> Exercise details
What is needed is an exact copy of all the entries below.

Dataset entries
Content starts
-- ==== Sys2Proof/Machine/Router.lean ====
section
/-! DEFINITION. The router (10_routing.md): ports and ring maps, routes of head flits (R323 to R328), credits (R321),
arbitration (R329), link failure, its notices, re-injection and discard (R334 to R336), telemetry (R338, R339). -/

namespace Sys2Proof.Machine

/-! Ports and maps. -/

/-- Logical axis and effective direction of a port (R301, R304). -/
def State.portAxis (s : State) (n : Nat) : Nat := s.rd (lnkBase n) LNK_CFG.AXIS
def State.portDir (s : State) (n : Nat) : Nat := s.rd (lnkBase n) LNK_STAT.EDIR

/-- The port of an axis and direction (0 +, 1 −). -/
def State.portFor (s : State) (a d : Nat) : Option Nat :=
  (List.range 8).find? (fun n => s.portAxis n == a && s.portDir n == d)

/-- Is a port up (R560). -/
def State.portUp (s : State) (n : Nat) : Bool := !(bitAt (s.rd rteBase RTE_LSMAP.PORTS) n)

/-- The up port of an axis and direction. -/
def State.upPort (s : State) (a d : Nat) : Option Nat :=
  match s.portFor a d with
  | some n => if s.portUp n then some n else none
  | none => none

/-- The ring map field of axis X, Y or Z. -/
def ringField (a : Nat) : Field :=
  match a with
  | 0 => RTE_LSMAP.XRING
  | 1 => RTE_LSMAP.YRING
  | _ => RTE_LSMAP.ZRING

/-- Is link i → i + 1 of an own ring down. -/
def State.ringDown (s : State) (a i : Nat) : Bool := bitAt (s.rd rteBase (ringField a)) (i % 4)

/-- Mark links i to i + h of an own ring. -/
def markRing (s : State) (a i h : Nat) (down : Bool) : State :=
  forEach ((List.range (h + 1)).map (fun k => (i + k) % 4)) s (fun s j =>
    let m := s.rd rteBase (ringField a)
    let m := if bitAt m j then m - 2 ^ j else m
    s.wr rteBase (ringField a) (if down then m + 2 ^ j else m))

/-- The first ring link that a port's link covers: with h devices passed through, it covers h + 1 of them. -/
def State.portLink (s : State) (n : Nat) : Nat :=
  let c := coordOn s.coord (s.portAxis n)
  if s.portDir n = 0 then c else (c + 7 - s.rd (lnkBase n) LNK_STAT.HOPS) % 4

/-- A router's own port goes down or up in its maps (R334, R560). -/
def markPort (s : State) (n : Nat) (down : Bool) : State :=
  let m := s.rd rteBase RTE_LSMAP.PORTS
  let m := if bitAt m n then m - 2 ^ n else m
  let s := s.wr rteBase RTE_LSMAP.PORTS (if down then m + 2 ^ n else m)
  if s.portAxis n < 3 then markRing s (s.portAxis n) (s.portLink n) (s.rd (lnkBase n) LNK_STAT.HOPS) down else s

/-! Productive directions. -/

/-- Links that a move from a by k hops in direction d crosses on a ring of 4. -/
def ringPath (a d k : Nat) : List Nat := (List.range k).map (fun i => if d = 0 then (a + i) % 4 else (a + 7 - i) % 4)

/-- The productive direction of an unfinished axis (R323); none when both directions of a ring meet down links. `inPort` is
the port of arrival, 8 for injection: a packet that has turned back goes straight on. -/
def State.productive (s : State) (h : Pkt) (inPort a : Nat) : Option Nat :=
  let own := coordOn s.coord a
  let dst := coordOn (h.dest / 32) a
  let n := s.axisSize a
  let f := (dst + n - own) % n
  let b := (own + n - dst) % n
  let tie := if bitAt h.tie a then 1 else 0
  let short := if f < b then 0 else if b < f then 1 else tie
  if bitAt h.ut a && decide (inPort < 8) && s.portAxis inPort == a then some (1 - s.portDir inPort)
  else if a = 3 then
    if s.bit (lnkBase 0) LNK_COORD.WCHAIN then some (if own < dst then 0 else 1) else some short
  else
    let free := fun d => (ringPath own d (if d = 0 then f else b)).all (fun i => !(s.ringDown a i))
    if free short then some short else if free (1 - short) then some (1 - short) else none

/-- The axes on which a packet is not there yet. -/
def State.unfinished (s : State) (h : Pkt) : List Nat :=
  (List.range 4).filter (fun a => coordOn s.coord a != coordOn (h.dest / 32) a)

/-- Does a hop from here in a direction cross the wrap of an axis (R324). -/
def State.wraps (s : State) (a d n : Nat) : Bool :=
  let own := coordOn s.coord a
  let step := s.rd (lnkBase n) LNK_STAT.HOPS + 1
  if a = 3 && s.bit (lnkBase 0) LNK_COORD.WCHAIN then false
  else if d = 0 then decide (s.axisSize a ≤ own + step) else decide (own < step)

/-- A header bit set for axis a. -/
def setBitAt (m a : Nat) : Nat := if bitAt m a then m else m + 2 ^ a

/-- The header as it leaves on a hop along axis a (R324, R328). -/
def State.hop (s : State) (h : Pkt) (a d n : Nat) : Pkt :=
  { h with
    hops := h.hops + 1
    dl := if s.wraps a d n then setBitAt h.dl a else h.dl
    ssp := h.ssp && a == h.ssax }

/-! Taking packets out, and LOST. -/

/-- Known packet types (R317, R365). -/
def knownTyp (t : Nat) : Bool :=
  (decide (1 ≤ t) && decide (t ≤ 8)) || t == 0x10 || t == 0x11 || (decide (0x18 ≤ t) && decide (t ≤ 0x1B)) ||
    t == tTELRQ || t == tTELRP

/-- The link-local types (R317, R322). -/
def localTyp (t : Nat) : Bool := decide (0x30 ≤ t) && decide (t ≤ 0x34)

/-- Deliver a packet to its unit, or discard one of an unknown type (R317, R328). -/
def deliverPkt (s : State) (p : Pkt) : State :=
  if knownTyp p.typ then eject s p else s.bump rteBase RTE_BADPKT.COUNT RTE_BADPKT.WRAP 1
Content ends
> Output of the exercise
-- ==== Sys2Proof/Machine/Router.lean ====
section
/-! DEFINITION. The router (10_routing.md): ports and ring maps, routes of head flits (R323 to R328), credits (R321),
arbitration (R329), link failure, its notices, re-injection and discard (R334 to R336), telemetry (R338, R339). -/

namespace Sys2Proof.Machine

/-! Ports and maps. -/

/-- Logical axis and effective direction of a port (R301, R304). -/
def State.portAxis (s : State) (n : Nat) : Nat := s.rd (lnkBase n) LNK_CFG.AXIS
def State.portDir (s : State) (n : Nat) : Nat := s.rd (lnkBase n) LNK_STAT.EDIR

/-- The port of an axis and direction (0 +, 1 −). -/
def State.portFor (s : State) (a d : Nat) : Option Nat :=
  (List.range 8).find? (fun n => s.portAxis n == a && s.portDir n == d)

/-- Is a port up (R560). -/
def State.portUp (s : State) (n : Nat) : Bool := !(bitAt (s.rd rteBase RTE_LSMAP.PORTS) n)

/-- The up port of an axis and direction. -/
def State.upPort (s : State) (a d : Nat) : Option Nat :=
  match s.portFor a d with
  | some n => if s.portUp n then some n else none
  | none => none

/-- The ring map field of axis X, Y or Z. -/
def ringField (a : Nat) : Field :=
  match a with
  | 0 => RTE_LSMAP.XRING
  | 1 => RTE_LSMAP.YRING
  | _ => RTE_LSMAP.ZRING

/-- Is link i → i + 1 of an own ring down. -/
def State.ringDown (s : State) (a i : Nat) : Bool := bitAt (s.rd rteBase (ringField a)) (i % 4)

/-- Mark links i to i + h of an own ring. -/
def markRing (s : State) (a i h : Nat) (down : Bool) : State :=
  forEach ((List.range (h + 1)).map (fun k => (i + k) % 4)) s (fun s j =>
    let m := s.rd rteBase (ringField a)
    let m := if bitAt m j then m - 2 ^ j else m
    s.wr rteBase (ringField a) (if down then m + 2 ^ j else m))

/-- The first ring link that a port's link covers: with h devices passed through, it covers h + 1 of them. -/
def State.portLink (s : State) (n : Nat) : Nat :=
  let c := coordOn s.coord (s.portAxis n)
  if s.portDir n = 0 then c else (c + 7 - s.rd (lnkBase n) LNK_STAT.HOPS) % 4

/-- A router's own port goes down or up in its maps (R334, R560). -/
def markPort (s : State) (n : Nat) (down : Bool) : State :=
  let m := s.rd rteBase RTE_LSMAP.PORTS
  let m := if bitAt m n then m - 2 ^ n else m
  let s := s.wr rteBase RTE_LSMAP.PORTS (if down then m + 2 ^ n else m)
  if s.portAxis n < 3 then markRing s (s.portAxis n) (s.portLink n) (s.rd (lnkBase n) LNK_STAT.HOPS) down else s

/-! Productive directions. -/

/-- Links that a move from a by k hops in direction d crosses on a ring of 4. -/
def ringPath (a d k : Nat) : List Nat := (List.range k).map (fun i => if d = 0 then (a + i) % 4 else (a + 7 - i) % 4)

/-- The productive direction of an unfinished axis (R323); none when both directions of a ring meet down links. `inPort` is
the port of arrival, 8 for injection: a packet that has turned back goes straight on. -/
def State.productive (s : State) (h : Pkt) (inPort a : Nat) : Option Nat :=
  let own := coordOn s.coord a
  let dst := coordOn (h.dest / 32) a
  let n := s.axisSize a
  let f := (dst + n - own) % n
  let b := (own + n - dst) % n
  let tie := if bitAt h.tie a then 1 else 0
  let short := if f < b then 0 else if b < f then 1 else tie
  if bitAt h.ut a && decide (inPort < 8) && s.portAxis inPort == a then some (1 - s.portDir inPort)
  else if a = 3 then
    if s.bit (lnkBase 0) LNK_COORD.WCHAIN then some (if own < dst then 0 else 1) else some short
  else
    let free := fun d => (ringPath own d (if d = 0 then f else b)).all (fun i => !(s.ringDown a i))
    if free short then some short else if free (1 - short) then some (1 - short) else none

/-- The axes on which a packet is not there yet. -/
def State.unfinished (s : State) (h : Pkt) : List Nat :=
  (List.range 4).filter (fun a => coordOn s.coord a != coordOn (h.dest / 32) a)

/-- Does a hop from here in a direction cross the wrap of an axis (R324). -/
def State.wraps (s : State) (a d n : Nat) : Bool :=
  let own := coordOn s.coord a
  let step := s.rd (lnkBase n) LNK_STAT.HOPS + 1
  if a = 3 && s.bit (lnkBase 0) LNK_COORD.WCHAIN then false
  else if d = 0 then decide (s.axisSize a ≤ own + step) else decide (own < step)

/-- A header bit set for axis a. -/
def setBitAt (m a : Nat) : Nat := if bitAt m a then m else m + 2 ^ a

/-- The header as it leaves on a hop along axis a (R324, R328). -/
def State.hop (s : State) (h : Pkt) (a d n : Nat) : Pkt :=
  { h with
    hops := h.hops + 1
    dl := if s.wraps a d n then setBitAt h.dl a else h.dl
    ssp := h.ssp && a == h.ssax }

/-! Taking packets out, and LOST. -/

/-- Known packet types (R317, R365). -/
def knownTyp (t : Nat) : Bool :=
  (decide (1 ≤ t) && decide (t ≤ 8)) || t == 0x10 || t == 0x11 || (decide (0x18 ≤ t) && decide (t ≤ 0x1B)) ||
    t == tTELRQ || t == tTELRP

/-- The link-local types (R317, R322). -/
def localTyp (t : Nat) : Bool := decide (0x30 ≤ t) && decide (t ≤ 0x34)

/-- Deliver a packet to its unit, or discard one of an unknown type (R317, R328). -/
def deliverPkt (s : State) (p : Pkt) : State :=
  if knownTyp p.typ then eject s p else s.bump rteBase RTE_BADPKT.COUNT RTE_BADPKT.WRAP 1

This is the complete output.